(Problem requirements) Scan the records below for lines with the word "takes", then state how many you find and nothing else.

[Stored items from a collection]

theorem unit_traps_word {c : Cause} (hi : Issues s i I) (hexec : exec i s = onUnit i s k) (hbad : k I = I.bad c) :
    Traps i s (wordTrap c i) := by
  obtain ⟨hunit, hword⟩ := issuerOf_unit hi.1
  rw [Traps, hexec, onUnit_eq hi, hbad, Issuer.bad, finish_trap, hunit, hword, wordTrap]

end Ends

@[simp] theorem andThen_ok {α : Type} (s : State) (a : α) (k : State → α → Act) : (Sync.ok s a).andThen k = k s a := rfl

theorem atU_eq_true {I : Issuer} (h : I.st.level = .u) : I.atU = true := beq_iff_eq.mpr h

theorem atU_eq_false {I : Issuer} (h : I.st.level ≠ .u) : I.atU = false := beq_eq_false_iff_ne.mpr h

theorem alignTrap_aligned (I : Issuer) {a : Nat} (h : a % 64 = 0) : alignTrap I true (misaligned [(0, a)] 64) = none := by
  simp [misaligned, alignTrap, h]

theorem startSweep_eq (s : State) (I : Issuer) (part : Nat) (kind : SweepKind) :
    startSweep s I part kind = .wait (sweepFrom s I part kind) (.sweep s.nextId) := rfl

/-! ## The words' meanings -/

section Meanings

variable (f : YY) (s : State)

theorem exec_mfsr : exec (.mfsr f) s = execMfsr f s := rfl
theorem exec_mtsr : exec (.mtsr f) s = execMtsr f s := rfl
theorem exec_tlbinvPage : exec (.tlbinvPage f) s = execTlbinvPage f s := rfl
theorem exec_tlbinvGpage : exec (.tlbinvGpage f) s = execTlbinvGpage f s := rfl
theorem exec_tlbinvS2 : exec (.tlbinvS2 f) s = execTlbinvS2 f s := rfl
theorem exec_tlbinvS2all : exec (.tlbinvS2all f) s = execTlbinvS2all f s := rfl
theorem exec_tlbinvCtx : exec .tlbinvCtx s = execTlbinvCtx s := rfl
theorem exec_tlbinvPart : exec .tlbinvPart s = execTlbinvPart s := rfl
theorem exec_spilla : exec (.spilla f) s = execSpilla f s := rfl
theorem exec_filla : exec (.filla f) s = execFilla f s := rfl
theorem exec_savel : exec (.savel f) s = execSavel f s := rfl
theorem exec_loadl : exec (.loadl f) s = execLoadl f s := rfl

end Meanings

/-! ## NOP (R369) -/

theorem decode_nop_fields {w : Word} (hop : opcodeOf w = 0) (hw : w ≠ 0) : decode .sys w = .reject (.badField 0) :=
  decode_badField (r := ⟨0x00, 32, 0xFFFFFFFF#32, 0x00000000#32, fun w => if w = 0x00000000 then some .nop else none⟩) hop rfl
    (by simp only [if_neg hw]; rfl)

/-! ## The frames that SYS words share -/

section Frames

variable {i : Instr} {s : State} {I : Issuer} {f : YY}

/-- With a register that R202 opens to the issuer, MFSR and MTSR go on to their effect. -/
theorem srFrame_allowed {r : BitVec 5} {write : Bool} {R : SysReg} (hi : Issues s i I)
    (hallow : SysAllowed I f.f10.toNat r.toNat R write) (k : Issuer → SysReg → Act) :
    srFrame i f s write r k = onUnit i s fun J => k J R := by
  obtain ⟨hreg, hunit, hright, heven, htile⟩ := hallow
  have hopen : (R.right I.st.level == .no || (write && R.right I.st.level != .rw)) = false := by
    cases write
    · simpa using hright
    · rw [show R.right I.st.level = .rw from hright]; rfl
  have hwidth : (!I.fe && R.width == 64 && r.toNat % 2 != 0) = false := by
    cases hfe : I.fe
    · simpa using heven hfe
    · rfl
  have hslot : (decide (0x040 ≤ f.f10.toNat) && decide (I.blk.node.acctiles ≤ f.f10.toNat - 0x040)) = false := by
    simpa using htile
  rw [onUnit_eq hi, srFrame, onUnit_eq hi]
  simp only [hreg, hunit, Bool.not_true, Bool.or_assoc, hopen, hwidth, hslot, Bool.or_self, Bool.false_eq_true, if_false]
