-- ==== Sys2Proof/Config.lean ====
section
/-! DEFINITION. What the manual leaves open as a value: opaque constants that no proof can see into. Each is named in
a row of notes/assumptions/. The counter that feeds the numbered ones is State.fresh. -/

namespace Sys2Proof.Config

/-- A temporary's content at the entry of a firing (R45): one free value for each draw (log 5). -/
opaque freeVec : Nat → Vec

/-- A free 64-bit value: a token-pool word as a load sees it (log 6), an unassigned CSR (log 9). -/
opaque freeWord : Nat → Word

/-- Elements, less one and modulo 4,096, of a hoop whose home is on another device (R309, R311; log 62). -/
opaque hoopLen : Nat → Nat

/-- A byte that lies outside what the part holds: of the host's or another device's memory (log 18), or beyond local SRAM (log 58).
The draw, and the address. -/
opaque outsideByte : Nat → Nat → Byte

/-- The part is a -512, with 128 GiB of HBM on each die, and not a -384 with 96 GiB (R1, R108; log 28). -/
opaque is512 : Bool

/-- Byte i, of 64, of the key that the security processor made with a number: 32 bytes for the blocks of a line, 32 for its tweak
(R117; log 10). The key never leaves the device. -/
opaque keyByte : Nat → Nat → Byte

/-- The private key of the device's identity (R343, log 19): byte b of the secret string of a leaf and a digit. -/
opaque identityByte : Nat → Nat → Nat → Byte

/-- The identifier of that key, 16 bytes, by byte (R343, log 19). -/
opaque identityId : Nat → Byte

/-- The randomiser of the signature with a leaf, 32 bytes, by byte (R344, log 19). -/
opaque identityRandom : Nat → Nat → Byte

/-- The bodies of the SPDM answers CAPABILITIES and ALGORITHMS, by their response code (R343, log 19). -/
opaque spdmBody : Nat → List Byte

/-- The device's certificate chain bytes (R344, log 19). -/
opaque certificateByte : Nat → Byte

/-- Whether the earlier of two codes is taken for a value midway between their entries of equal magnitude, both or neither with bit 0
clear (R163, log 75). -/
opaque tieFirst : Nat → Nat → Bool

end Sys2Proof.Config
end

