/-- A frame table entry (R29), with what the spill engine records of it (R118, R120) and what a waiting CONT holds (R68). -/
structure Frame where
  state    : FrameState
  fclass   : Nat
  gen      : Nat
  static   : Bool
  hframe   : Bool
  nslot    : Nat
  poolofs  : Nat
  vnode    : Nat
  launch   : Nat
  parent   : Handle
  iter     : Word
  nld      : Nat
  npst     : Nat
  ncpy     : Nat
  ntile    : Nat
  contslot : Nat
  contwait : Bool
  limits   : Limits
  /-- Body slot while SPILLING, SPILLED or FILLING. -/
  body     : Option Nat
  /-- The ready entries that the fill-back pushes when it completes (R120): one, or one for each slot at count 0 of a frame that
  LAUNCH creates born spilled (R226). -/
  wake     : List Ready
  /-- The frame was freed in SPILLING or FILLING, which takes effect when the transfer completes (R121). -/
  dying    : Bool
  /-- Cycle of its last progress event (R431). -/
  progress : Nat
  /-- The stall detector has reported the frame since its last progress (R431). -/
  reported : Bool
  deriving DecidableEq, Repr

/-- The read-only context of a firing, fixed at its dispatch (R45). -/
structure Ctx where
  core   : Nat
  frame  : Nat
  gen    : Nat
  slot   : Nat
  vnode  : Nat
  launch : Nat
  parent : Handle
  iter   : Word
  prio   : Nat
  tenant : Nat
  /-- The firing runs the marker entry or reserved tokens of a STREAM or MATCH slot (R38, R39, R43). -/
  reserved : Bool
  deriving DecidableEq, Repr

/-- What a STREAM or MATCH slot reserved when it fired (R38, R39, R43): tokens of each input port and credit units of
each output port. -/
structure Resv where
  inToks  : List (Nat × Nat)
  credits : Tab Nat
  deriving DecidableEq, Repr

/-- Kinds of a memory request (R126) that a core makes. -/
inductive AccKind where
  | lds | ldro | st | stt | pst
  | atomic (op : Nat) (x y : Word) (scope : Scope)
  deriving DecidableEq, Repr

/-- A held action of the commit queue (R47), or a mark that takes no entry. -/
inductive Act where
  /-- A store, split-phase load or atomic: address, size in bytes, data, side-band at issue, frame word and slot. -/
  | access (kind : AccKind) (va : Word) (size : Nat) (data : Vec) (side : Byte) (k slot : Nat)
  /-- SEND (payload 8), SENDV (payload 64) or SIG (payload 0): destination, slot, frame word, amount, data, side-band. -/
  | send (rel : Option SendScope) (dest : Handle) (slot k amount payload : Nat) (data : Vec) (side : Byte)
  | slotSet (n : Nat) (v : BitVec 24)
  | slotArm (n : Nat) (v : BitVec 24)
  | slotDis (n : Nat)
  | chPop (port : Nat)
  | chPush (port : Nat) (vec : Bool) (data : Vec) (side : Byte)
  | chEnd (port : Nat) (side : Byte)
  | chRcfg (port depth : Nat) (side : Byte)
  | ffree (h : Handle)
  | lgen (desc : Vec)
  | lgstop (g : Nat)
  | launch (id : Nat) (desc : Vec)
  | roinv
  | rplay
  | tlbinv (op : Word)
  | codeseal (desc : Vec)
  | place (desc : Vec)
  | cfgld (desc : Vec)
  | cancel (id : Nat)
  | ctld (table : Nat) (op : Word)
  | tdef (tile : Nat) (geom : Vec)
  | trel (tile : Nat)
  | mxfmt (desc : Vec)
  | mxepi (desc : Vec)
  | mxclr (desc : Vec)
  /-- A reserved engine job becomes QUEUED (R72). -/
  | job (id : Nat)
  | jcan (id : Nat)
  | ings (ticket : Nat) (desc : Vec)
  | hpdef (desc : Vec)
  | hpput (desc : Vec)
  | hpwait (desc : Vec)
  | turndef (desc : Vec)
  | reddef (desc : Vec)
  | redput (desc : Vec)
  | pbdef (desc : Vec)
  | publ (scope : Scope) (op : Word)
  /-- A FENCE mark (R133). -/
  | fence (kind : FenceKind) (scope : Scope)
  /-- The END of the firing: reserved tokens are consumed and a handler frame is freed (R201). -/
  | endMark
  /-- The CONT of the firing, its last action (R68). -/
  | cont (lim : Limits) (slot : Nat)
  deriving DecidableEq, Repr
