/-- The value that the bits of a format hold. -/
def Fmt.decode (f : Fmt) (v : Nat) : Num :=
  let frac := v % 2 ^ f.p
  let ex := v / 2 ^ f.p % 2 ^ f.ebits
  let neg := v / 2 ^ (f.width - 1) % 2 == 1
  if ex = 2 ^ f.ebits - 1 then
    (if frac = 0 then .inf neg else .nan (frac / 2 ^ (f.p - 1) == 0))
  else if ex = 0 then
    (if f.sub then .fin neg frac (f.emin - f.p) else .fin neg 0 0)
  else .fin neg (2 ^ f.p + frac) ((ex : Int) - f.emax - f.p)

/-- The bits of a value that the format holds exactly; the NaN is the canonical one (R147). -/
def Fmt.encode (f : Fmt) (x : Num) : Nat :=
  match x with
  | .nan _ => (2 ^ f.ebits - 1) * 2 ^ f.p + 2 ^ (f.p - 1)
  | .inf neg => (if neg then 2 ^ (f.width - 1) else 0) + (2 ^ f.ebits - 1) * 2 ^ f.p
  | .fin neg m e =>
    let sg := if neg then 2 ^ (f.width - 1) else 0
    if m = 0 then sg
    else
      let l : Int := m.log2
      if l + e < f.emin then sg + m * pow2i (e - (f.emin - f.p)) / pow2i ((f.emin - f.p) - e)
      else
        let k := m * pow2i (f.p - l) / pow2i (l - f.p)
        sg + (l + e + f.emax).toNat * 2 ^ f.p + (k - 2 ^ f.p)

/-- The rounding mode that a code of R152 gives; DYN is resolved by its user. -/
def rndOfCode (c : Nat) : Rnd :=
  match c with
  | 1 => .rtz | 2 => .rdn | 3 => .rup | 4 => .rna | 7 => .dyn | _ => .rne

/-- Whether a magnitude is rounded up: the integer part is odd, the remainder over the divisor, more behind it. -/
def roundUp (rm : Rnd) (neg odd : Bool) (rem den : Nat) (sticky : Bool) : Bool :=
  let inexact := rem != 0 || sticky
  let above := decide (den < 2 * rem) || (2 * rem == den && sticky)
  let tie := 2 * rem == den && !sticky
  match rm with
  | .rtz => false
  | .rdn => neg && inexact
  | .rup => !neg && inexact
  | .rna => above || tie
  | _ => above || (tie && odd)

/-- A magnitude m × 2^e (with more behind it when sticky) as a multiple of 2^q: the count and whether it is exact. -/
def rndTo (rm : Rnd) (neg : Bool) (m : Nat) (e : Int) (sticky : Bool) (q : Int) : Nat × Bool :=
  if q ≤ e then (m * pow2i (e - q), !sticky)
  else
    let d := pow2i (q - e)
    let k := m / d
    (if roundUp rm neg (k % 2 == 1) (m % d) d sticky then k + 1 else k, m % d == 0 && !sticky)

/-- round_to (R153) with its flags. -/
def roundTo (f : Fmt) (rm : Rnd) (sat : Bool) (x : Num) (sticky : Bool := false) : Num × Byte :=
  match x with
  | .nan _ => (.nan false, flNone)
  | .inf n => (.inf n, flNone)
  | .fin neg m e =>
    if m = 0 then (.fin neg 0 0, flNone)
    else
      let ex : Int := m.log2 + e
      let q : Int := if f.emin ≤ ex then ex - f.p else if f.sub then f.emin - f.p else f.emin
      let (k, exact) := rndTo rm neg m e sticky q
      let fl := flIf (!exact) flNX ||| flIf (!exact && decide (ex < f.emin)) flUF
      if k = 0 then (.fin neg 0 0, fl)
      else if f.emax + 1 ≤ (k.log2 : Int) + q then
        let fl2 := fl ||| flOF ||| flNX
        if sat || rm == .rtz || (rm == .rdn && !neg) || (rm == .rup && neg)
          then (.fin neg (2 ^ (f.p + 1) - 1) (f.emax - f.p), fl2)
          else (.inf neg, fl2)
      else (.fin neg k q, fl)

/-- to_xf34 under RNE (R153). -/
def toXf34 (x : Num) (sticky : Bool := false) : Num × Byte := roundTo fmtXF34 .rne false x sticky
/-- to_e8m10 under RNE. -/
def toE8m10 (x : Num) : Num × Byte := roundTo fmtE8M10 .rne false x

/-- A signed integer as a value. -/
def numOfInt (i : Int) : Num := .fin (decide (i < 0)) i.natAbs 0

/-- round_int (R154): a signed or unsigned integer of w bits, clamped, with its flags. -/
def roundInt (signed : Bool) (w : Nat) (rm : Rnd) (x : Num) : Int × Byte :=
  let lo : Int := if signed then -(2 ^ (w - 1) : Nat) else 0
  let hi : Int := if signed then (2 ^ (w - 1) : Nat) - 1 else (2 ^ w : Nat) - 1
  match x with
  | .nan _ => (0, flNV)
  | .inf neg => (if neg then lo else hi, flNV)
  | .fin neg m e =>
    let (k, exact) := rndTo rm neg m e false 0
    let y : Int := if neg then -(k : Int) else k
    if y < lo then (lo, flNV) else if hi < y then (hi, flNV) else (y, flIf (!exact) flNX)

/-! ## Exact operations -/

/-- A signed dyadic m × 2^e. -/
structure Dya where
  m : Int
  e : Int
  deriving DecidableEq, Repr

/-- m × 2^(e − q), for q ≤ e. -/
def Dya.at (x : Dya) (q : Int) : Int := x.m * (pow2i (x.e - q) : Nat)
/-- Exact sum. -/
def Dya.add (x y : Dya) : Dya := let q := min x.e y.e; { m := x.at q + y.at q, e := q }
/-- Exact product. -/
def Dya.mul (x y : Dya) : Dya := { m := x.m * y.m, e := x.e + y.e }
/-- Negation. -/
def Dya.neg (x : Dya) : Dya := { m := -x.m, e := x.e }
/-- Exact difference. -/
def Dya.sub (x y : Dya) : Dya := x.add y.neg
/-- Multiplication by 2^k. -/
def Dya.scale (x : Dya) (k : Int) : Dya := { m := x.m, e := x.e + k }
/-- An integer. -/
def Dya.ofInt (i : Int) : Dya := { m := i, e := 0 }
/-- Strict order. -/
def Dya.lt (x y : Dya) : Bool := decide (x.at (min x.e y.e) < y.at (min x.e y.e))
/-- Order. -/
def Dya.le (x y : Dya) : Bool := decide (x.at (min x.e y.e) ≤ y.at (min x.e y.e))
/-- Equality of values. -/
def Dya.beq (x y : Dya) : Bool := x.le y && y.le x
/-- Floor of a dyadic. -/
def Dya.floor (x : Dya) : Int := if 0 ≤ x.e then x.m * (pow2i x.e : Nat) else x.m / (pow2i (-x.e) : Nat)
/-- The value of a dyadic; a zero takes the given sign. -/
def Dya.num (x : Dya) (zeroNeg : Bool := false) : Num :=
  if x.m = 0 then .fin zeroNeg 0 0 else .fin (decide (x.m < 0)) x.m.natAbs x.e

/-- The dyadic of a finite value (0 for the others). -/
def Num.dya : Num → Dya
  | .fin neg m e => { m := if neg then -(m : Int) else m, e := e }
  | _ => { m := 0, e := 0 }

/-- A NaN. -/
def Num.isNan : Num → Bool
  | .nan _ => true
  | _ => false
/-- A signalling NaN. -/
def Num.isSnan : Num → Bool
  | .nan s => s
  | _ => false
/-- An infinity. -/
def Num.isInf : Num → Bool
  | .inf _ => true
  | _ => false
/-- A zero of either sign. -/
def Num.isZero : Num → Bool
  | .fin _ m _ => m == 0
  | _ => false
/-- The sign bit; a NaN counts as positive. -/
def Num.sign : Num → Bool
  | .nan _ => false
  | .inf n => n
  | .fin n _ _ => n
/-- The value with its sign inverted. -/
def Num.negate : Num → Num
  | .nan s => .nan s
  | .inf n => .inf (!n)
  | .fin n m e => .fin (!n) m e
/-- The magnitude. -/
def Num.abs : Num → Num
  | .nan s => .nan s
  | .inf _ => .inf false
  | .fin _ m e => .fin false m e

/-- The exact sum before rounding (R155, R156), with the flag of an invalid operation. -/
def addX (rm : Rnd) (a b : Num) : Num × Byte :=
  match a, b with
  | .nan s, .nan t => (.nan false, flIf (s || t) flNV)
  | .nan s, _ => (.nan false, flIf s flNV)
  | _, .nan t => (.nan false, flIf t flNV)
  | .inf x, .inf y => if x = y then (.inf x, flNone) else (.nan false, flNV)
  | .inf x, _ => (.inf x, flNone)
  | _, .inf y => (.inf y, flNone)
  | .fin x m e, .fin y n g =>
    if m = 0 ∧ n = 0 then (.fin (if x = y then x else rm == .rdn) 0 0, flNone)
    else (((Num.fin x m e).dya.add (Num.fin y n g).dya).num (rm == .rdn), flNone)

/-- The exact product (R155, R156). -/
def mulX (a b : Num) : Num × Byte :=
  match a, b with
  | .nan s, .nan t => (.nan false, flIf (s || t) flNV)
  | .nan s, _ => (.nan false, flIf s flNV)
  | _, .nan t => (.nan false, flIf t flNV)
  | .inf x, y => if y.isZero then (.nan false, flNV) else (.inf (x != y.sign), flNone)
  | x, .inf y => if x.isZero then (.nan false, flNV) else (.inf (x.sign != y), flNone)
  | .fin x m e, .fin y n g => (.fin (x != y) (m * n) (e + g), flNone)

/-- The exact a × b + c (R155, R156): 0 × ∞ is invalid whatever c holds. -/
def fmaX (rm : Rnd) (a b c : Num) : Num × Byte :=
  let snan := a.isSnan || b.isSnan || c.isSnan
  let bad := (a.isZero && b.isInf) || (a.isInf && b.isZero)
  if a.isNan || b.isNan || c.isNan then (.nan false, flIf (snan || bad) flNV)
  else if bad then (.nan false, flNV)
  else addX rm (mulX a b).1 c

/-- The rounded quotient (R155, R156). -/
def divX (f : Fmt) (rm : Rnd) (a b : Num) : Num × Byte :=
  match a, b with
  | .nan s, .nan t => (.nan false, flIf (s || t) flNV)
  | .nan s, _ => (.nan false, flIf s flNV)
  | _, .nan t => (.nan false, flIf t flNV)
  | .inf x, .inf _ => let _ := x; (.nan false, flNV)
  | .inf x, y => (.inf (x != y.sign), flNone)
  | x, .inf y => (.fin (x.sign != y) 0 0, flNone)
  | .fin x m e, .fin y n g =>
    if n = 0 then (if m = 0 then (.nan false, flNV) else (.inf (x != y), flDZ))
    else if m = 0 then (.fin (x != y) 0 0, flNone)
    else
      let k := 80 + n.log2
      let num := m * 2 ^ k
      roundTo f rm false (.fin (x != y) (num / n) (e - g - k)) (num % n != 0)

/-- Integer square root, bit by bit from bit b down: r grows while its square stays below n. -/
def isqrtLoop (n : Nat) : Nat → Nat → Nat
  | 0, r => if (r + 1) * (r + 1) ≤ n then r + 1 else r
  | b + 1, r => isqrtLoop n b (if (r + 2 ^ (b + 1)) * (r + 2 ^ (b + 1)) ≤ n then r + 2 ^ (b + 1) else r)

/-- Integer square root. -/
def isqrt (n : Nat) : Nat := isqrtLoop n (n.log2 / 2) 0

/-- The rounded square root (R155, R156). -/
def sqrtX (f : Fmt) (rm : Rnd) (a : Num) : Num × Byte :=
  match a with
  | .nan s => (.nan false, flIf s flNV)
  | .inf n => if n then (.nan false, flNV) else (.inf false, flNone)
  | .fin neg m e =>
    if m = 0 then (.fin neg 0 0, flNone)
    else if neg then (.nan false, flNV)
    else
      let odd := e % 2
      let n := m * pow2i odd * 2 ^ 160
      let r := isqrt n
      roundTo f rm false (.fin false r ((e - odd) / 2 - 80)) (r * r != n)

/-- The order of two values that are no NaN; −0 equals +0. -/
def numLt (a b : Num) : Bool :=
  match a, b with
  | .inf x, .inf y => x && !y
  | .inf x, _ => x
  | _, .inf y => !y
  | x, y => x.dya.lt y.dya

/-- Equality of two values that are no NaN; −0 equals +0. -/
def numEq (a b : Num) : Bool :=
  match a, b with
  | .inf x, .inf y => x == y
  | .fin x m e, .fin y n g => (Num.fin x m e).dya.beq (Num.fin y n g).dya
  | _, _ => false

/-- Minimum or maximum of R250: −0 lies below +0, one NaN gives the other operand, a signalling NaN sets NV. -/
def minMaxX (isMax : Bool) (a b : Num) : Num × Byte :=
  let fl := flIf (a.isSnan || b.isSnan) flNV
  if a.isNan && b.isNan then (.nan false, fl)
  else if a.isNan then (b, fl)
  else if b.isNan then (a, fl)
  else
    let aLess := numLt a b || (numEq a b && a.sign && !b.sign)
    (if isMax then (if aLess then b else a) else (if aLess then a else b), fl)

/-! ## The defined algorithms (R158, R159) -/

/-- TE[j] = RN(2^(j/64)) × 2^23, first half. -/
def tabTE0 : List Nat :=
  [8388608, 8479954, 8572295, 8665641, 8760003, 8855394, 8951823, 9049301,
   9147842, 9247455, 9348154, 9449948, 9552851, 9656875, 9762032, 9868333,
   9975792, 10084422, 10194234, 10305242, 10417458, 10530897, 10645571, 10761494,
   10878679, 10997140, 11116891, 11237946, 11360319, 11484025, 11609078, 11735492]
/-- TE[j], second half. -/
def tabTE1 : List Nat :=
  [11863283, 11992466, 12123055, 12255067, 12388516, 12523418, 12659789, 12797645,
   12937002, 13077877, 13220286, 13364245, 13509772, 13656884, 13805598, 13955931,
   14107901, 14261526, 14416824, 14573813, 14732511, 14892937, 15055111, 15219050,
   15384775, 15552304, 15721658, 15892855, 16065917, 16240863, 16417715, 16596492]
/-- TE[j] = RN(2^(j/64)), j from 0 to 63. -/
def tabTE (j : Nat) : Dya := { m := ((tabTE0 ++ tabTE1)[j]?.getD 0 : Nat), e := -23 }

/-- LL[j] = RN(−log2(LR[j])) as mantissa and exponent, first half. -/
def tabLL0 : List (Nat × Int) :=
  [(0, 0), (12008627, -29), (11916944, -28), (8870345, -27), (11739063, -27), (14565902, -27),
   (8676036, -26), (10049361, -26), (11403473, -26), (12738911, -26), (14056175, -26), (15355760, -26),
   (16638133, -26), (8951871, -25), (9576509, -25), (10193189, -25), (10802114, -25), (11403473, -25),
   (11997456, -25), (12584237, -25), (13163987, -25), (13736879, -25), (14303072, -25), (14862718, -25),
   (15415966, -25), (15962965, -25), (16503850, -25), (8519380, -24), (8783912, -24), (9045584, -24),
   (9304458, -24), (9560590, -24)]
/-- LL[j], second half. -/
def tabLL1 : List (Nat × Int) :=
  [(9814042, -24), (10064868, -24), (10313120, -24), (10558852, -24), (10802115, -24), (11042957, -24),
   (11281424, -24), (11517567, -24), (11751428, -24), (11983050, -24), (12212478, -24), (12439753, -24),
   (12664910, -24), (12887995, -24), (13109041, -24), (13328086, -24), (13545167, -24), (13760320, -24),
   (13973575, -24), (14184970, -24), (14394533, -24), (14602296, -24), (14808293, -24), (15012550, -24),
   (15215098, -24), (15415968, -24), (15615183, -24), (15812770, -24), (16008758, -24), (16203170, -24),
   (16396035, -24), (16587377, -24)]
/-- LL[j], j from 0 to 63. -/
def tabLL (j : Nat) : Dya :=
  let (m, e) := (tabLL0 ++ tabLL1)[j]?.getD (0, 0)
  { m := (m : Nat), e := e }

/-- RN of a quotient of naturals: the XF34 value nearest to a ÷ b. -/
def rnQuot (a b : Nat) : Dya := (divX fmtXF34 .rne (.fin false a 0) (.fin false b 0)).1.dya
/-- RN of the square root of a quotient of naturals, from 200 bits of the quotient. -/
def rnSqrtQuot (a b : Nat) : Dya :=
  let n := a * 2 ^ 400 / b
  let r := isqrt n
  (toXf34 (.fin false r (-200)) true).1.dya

(Expected output) 3